Top of Data extract

-- ==== Sys2Proof/Machine/Memory.lean ====
section
/-!
DEFINITION. The DRAM controller and the table cache (chapter 16): what completes and what the background finds, and the
commands of group 0x0B.
-/
namespace Sys2Proof.Machine

/-! ## Fills and write-backs (R500 to R502) -/

/-- Insert into a list by a key, after equal keys. -/
def insertBy {α : Type} (key : α → Nat) (x : α) : List α → List α
  | [] => [x]
  | y :: r => if key x < key y then x :: y :: r else y :: insertBy key x r

/-- Threads that wait for a line, in arrival order. -/
def State.waitLine (s : State) (p : Attach → Bool) : List (Nat × Nat) :=
  let l := (List.range (68 * 8)).filterMap fun i => match (s.th (i / 8) (i % 8)).attach with
    | some x => if p x then some (i / 8, i % 8, x.at') else none
    | none => none
  (l.foldl (fun m x => insertBy (fun (y : Nat × Nat × Nat) => y.2.2) x m) []).map fun x => (x.1, x.2.1)

/-- Every access that a test names is served. -/
def State.serveLines (s : State) (p : Attach → Bool) : State :=
  (s.waitLine p).foldl (fun s x => s.attachDone x.1 x.2) s

/-- CACHE_FILL_DONE (R500). -/
def execCacheFillDone (i : Fin 262144) (s : State) : Out :=
  ok s (match Tab.get none s.dram.lines i with
    | some l =>
      if l.filling then (s.setLine i (some { l with filling := false })).serveLines fun x => x.line = l.line else s
    | none => s)

/-- A line is dropped with its dirty data: DRAM's own bytes are read again. -/
def State.revert (s : State) (l : CacheLine) : State :=
  if l.dirty then { s with dram.mem := Mem.write s.dram.mem (l.line * 64) (bytesOf l.old 64) } else s

/-- Handle-free report of a line. -/
def linePayload (l : CacheLine) : BitVec 288 := put 288 0 (BitVec.ofNat 64 (l.line * 64))

/-- A bad clean line: invalidated; `refetch` reads it again at once (R503). -/
def State.cleanFault (s : State) (i : Nat) (l : CacheLine) (refetch : Bool) : State :=
  let s1 := s.setLine i (if refetch then some { l with bad := none } else none)
  { s1 with dram.cacheSt.cleanParity := satInc s1.dram.cacheSt.cleanParity }.reportDev 0x0401 0 (linePayload l)

/-- A bad dirty line: its data is lost, and the fault is fatal (R55, R503). -/
def State.dirtyFault (s : State) (i : Nat) (l : CacheLine) : State :=
  ((s.setLine i none).revert l).fatal 0x0402 0 (linePayload l)

/-- What a read of a line does with what it finds (R503). -/
def State.lineFault (s : State) (i : Nat) (f : LineFault) : State :=
  match Tab.get none s.dram.lines i with
  | none => s
  | some l =>
    if l.dirty ∨ f = .dirtyCopies then s.dirtyFault i l
    else s.cleanFault i l (f = .data)

/-- The faulty lines that accesses have met: a clean one, refetched since, is reported; a dirty one is fatal (R503). -/
def State.tickMet (s : State) : State :=
  s.dram.met.foldl (fun (s : State) x =>
      if x.2.dirty ∨ x.2.bad = some .dirtyCopies then
        (if (Tab.get none s.dram.lines x.1).any fun l => l.line == x.2.line then s.setLine x.1 none else s).revert x.2
          |>.fatal 0x0402 0 (linePayload x.2)
      else { s with dram.cacheSt.cleanParity := satInc s.dram.cacheSt.cleanParity }.reportDev 0x0401 0 (linePayload x.2))
    { s with dram.met := [] }

/-- WRITEBACK_DONE (R502): the oldest eviction entry; a bad word in it is that of a dirty line (R503). -/
def execWritebackDone (bad : Bool) (s : State) : Out :=
  ok s (match s.dram.evb with
    | [] => s
    | l :: r => if bad || l.bad.isSome then ({ s with dram.evb := r }.revert l).fatal 0x0402 0 (linePayload l) else s.evbRetire)

/-- LINE_CLEAN (R501): a line that has been dirty for CLEAN_US is written back. -/
def execLineClean (i : Fin 262144) (bad : Bool) (s : State) : Out :=
  ok s (match Tab.get none s.dram.lines i with
    | none => s
    | some l =>
      let us := s.dram.cacheCfg.cleanUs.toNat
      if !l.dirty ∨ us = 0 ∨ s.now - l.since < us * 1000 ∨ s.dram.cacheSt.state ≠ 0 then s
      else if bad || l.bad.isSome then s.dirtyFault i l
      else
        { s.setLine i (some { l with dirty := false, since := 0, old := 0 }) with
          dram.cacheSt.writebacks := satInc s.dram.cacheSt.writebacks })

/-- What the line in a way is known to hold wrong. -/
def State.lineBad (s : State) (i : Nat) : Option LineFault := (Tab.get none s.dram.lines i).bind (·.bad)

/-- CACHE_SCRUB (R501, R503): what the scrubber finds, by its operand or by what has failed in the line. -/
def execCacheScrub (i : Fin 262144) (f : Option LineFault) (s : State) : Out :=
  ok s (match f.or (s.lineBad i) with | some e => if s.dram.cacheSt.state = 2 then s else s.lineFault i e | none => s)

/-! ## Maintenance (R504, R507) -/

/-- A line lies in a maintenance range. -/
def Maint.covers (m : Maint) (line : Nat) : Bool :=
  match m.range with | none => true | some (a, n) => decide (a ≤ line) && decide (line < a + n)

/-- One line handled: what stays of it, and the state. -/
def State.maintLine (s : State) (m : Maint) (l : CacheLine) : State × Option CacheLine :=
  if m.op = 1 then
    (if l.dirty then { s.revert l with dram.cacheSt.discardedDirty := satInc s.dram.cacheSt.discardedDirty } else s, none)
  else
    (if l.dirty then { s with dram.cacheSt.writebacks := satInc s.dram.cacheSt.writebacks } else s,
      if m.op = 0 then some { l with dirty := false, since := 0, old := 0 } else none)

/-- Every line of the range handled, the eviction buffer's among them. -/
def State.maintain (s : State) (m : Maint) : State :=
  let s1 := (s.dram.lines.filterMap fun (i, l) => l.map fun l => (i, l)).foldl (fun (s : State) x =>
    if m.covers x.2.line then let (s1, l) := s.maintLine m x.2; s1.setLine x.1 l else s) s
  (s1.dram.evb.filter fun l => m.covers l.line).foldl (fun (s : State) l =>
    { (s.maintLine m l).1 with dram.evb := s.dram.evb.erase l }) s1

/-- A bad line that maintenance meets (R503, R507). -/
def State.maintFault (s : State) (m : Maint) (i : Nat) : State :=
  match Tab.get none s.dram.lines i with
  | none => s
  | some l => if !m.covers l.line then s else if m.op = 1 then s.cleanFault i l true else s.lineFault i (l.bad.getD .data)

/-- Ways whose line is known to be bad. -/
def State.badWays (s : State) : List Nat := (s.dram.lines.filter fun (_, l) => l.any (·.bad.isSome)).map (·.1)

/-- CACHE_MAINT_DONE (R504): a line under fill is waited for (R507). -/
def execCacheMaintDone (bad : List (Fin 262144)) (s : State) : Out :=
  ok s (match s.dram.maint with
    | [] => s
    | m :: r =>
      if s.dram.lines.any fun (_, l) => l.any fun l => l.filling && m.covers l.line then s
      else
        State.finish { ((bad.map (·.val) ++ s.badWays).foldl (fun (s : State) i => s.maintFault m i) s).maintain m with
            dram.maint := r }
          (· == .cacheMaint) .ok 0 [])

/-- Every line and entry is gone, and the cache is disabled (R506). -/
def State.cacheOff (s : State) : State :=
  ({ s.cleanCache with dram.lines := [], dram.cacheSt.state := 2 }).serveLines fun _ => true

/-- CACHE_FLUSH_DONE (R506 step 4). -/
def execCacheFlushDone (s : State) : Out :=
  ok s (if s.dram.cacheSt.state = 1 then s.cacheOff.finish (· == .cacheFlush) .ok 0 [] else s)

/-! ## The controller (R485 to R487, R491) -/

/-- The controller is ACTIVE. -/
def State.dramActive (s : State) : Bool := s.dram.st.state = 2

/-- REQUEST_AGED. -/
def execRequestAged (s : State) : Out :=
  ok s (if s.dramActive then { s with dram.st.agedReq := satInc s.dram.st.agedReq } else s)
/-- REFRESH_DEADLINE. -/
def execRefreshDeadline (s : State) : Out :=
  ok s (if s.dramActive then { s with dram.st.refForced := satInc s.dram.st.refForced } else s)
/-- REFRESH_RATE_READ: the ranks' registers are read once in 64 ms (R486). -/
def execRefreshRateRead (hot : Bool) (s : State) : Out :=
  ok s (if s.dramActive ∧ s.dram.rateAt ≤ s.now then
    { s with dram.st.hotRefresh := bit hot, dram.rateAt := s.now + 64000000 } else s)
/-- Ranks of the board, in all its subchannels (R475, R476). -/
def State.ranks (s : State) : Nat :=
  let b := DramBoard.ofTile s.dram.board
  (if b.chMask = 3 then 4 else 2) * (1 + b.ranks.toNat)
/-- DRIFT_TRACK: the next rank's drift; every rank has one turn in 64 ms (R491). -/
def execDriftTrack (s : State) : Out :=
  ok s (if s.dramActive ∧ s.dram.trackAt ≤ s.now then
    let last : Bool := decide (s.ranks ≤ s.dram.trackRank + 1)
    { s with dram.st.trackUpdates := satInc s.dram.st.trackUpdates
             dram.trackRank := if last then 0 else s.dram.trackRank + 1
             dram.trackAt := if last then s.now + 64000000 else s.dram.trackAt } else s)
/-- ECS_READ: the counts of the subchannels that the board has, once in 3,600 s (R487). -/
def execEcsRead (counts : BitVec 64) (s : State) : Out :=
  let four : Bool := (DramBoard.ofTile s.dram.board).chMask = 3
  ok s (if s.dramActive ∧ s.dram.ecsAt ≤ s.now then
    { s with dram.st.ecsCounts := if four then counts else counts &&& 0xFFFFFFFF, dram.ecsAt := s.now + 3600000000000 }
    else s)

/-! ## Commands (R480, R499, R505, R506) -/

/-- DRAM_GET. -/
def execDramGet (q : Cmd) (s : State) : Out :=
  runCmd (getOp 0xB01 .all) q s
    { bad := [(q.h ≠ 0, .badParam)], owns := clearOk s q 0, keys := [(.dram, 0)], changes := false
      replyTiles := 4, tiles := [s.dram.board, s.dram.layout.toTile, s.dram.st.toTile]
      eff := if q.clear then
          { s with dram.st := { s.dram.st with refForced := 0, panicActiveNs := 0, trackUpdates := 0, agedReq := 0 } }
        else s }

/-- DRAM_LAYOUT_SET. -/
def execDramLayoutSet (q : Cmd) (s : State) : Out :=
  let c := DramLayout.ofTile (q.tile 1)
  let base := c.bufBase.toNat
  let n := c.bufCount.toNat
  runCmd (setOp 0xB02 .live DramLayout.rsv) q s
    { bad := [(q.h ≠ 0 || decide (n > 4194304) || decide (base % 0x200000 ≠ 0) || (decide (n = 0) && decide (base ≠ 0)) ||
        (decide (n ≠ 0) && decide (base < 0x10000000)), .badParam)]
      owns := isSl0 s q, keys := [(.dram, 0)]
      own := [(!s.dramOn, .wrongMode), (decide (base + n * 2048 > s.dramSize), .badParam),
        (s.buf.pools.any fun (_, p) => p.cfg.enable = 1 && p.cfg.kind = 1, .busy)]
      eff := { s with dram.layout := c } }

/-- CACHE_CONFIG. -/
def execCacheConfig (q : Cmd) (s : State) : Out :=
  let c := CacheCfg.ofTile (q.tile 1)
  let o := s.dram.cacheCfg
  let on : Bool := s.dramOn && o.enable = 1
  let change : Bool := (c.enable = 1) != on
  let dirty : Bool := s.dram.lines.any (fun (_, l) => l.any (·.dirty)) || !s.dram.evb.isEmpty
  let off : Bool := on && c.enable = 0
  let flush : Bool := off && dirty && q.opt 16 1
  let s1 := { s with dram.cacheCfg := c }
  runCmd { setOp 0xB10 .live CacheCfg.rsv with uses := dat 16 (2 : BitVec 2) } q s
    { bad := [(q.h ≠ 0 || inR c.cleanUs.toNat 1 9 || c.mask 0 = 0 || c.mask 1 = 0, .badParam)]
      owns := isSl0 s q, keys := [(.cache, 0)], hold := s.dram.cacheSt.state = 1
      own := [(change && (s.sys.mode != .commission || !s.dramOn), .wrongMode), (off && dirty && !q.opt 16 1, .dirtyPresent)]
      eff := if flush then { s1 with dram.cacheSt.state := 1 }
        else if off then s1.cacheOff
        else if change then { s1 with dram.lines := [], dram.evb := [], dram.cacheSt.state := 0 }
        else s1
      wait := if flush then some .cacheFlush else none }

/-- CACHE_GET. -/
def execCacheGet (q : Cmd) (s : State) : Out :=
  let c := if s.dramOn then s.dram.cacheCfg else { s.dram.cacheCfg with enable := 0 }
  runCmd (getOp 0xB11 .live) q s
    { bad := [(q.h ≠ 0, .badParam)], owns := clearOk s q 0, keys := [(.cache, 0)], changes := false
      replyTiles := 3, tiles := [c.toTile, s.cacheStatus.toTile]
      eff := if q.clear then
          { s with dram.cacheSt := { s.dram.cacheSt with writebacks := 0, evbHits := 0, evbStall := 0, cleanParity := 0
                                                         discardedDirty := 0 } }
        else s }

/-- CACHE_MAINT. -/
def execCacheMaint (q : Cmd) (s : State) : Out :=
  let op := q.u8 16
  let all := q.opt 17 0
  let a := (q.u64 24).toNat
  let n := (q.u64 32).toNat
  let w := s.window (s.requester q)
  let badRange : Bool := a % 64 ≠ 0 || n % 64 ≠ 0 || decide (n < 64) || decide (a + n > s.dramSize) ||
    (op = 1 && decide (a < 0x10000000))
  runCmd (actOp 0xB12 .live (used 16 1 ||| dat 17 (1 : BitVec 1) ||| used 24 16)) q s
    { bad := [(q.h ≠ 0 || decide (op > 2) || (all && (decide (a ≠ 0) || decide (n ≠ 0) || decide (op = 1))) ||
        (!all && s.dramOn && badRange), .badParam)]
      owns := isSl0 s q || (!all && decide (w.1 ≤ a) && decide (a + n ≤ w.1 + w.2)), keys := [(.cache, 0)], changes := false
      own := [(!s.dramOn || s.dram.cacheSt.state = 2, .wrongMode)]
      eff := { s with dram.maint := s.dram.maint ++ [⟨op, if all then none else some (a / 64, n / 64)⟩] }
      wait := some .cacheMaint }

end Sys2Proof.Machine
end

Bottom of Data extract

Scan the listing and report each line where the word "isSome" shows up.

    | l :: r => if bad || l.bad.isSome then ({ s with dram.evb := r }.revert l).fatal 0x0402 0 (linePayload l) else s.evbRetire)
      else if bad || l.bad.isSome then s.dirtyFault i l
def State.badWays (s : State) : List Nat := (s.dram.lines.filter fun (_, l) => l.any (·.bad.isSome)).map (·.1)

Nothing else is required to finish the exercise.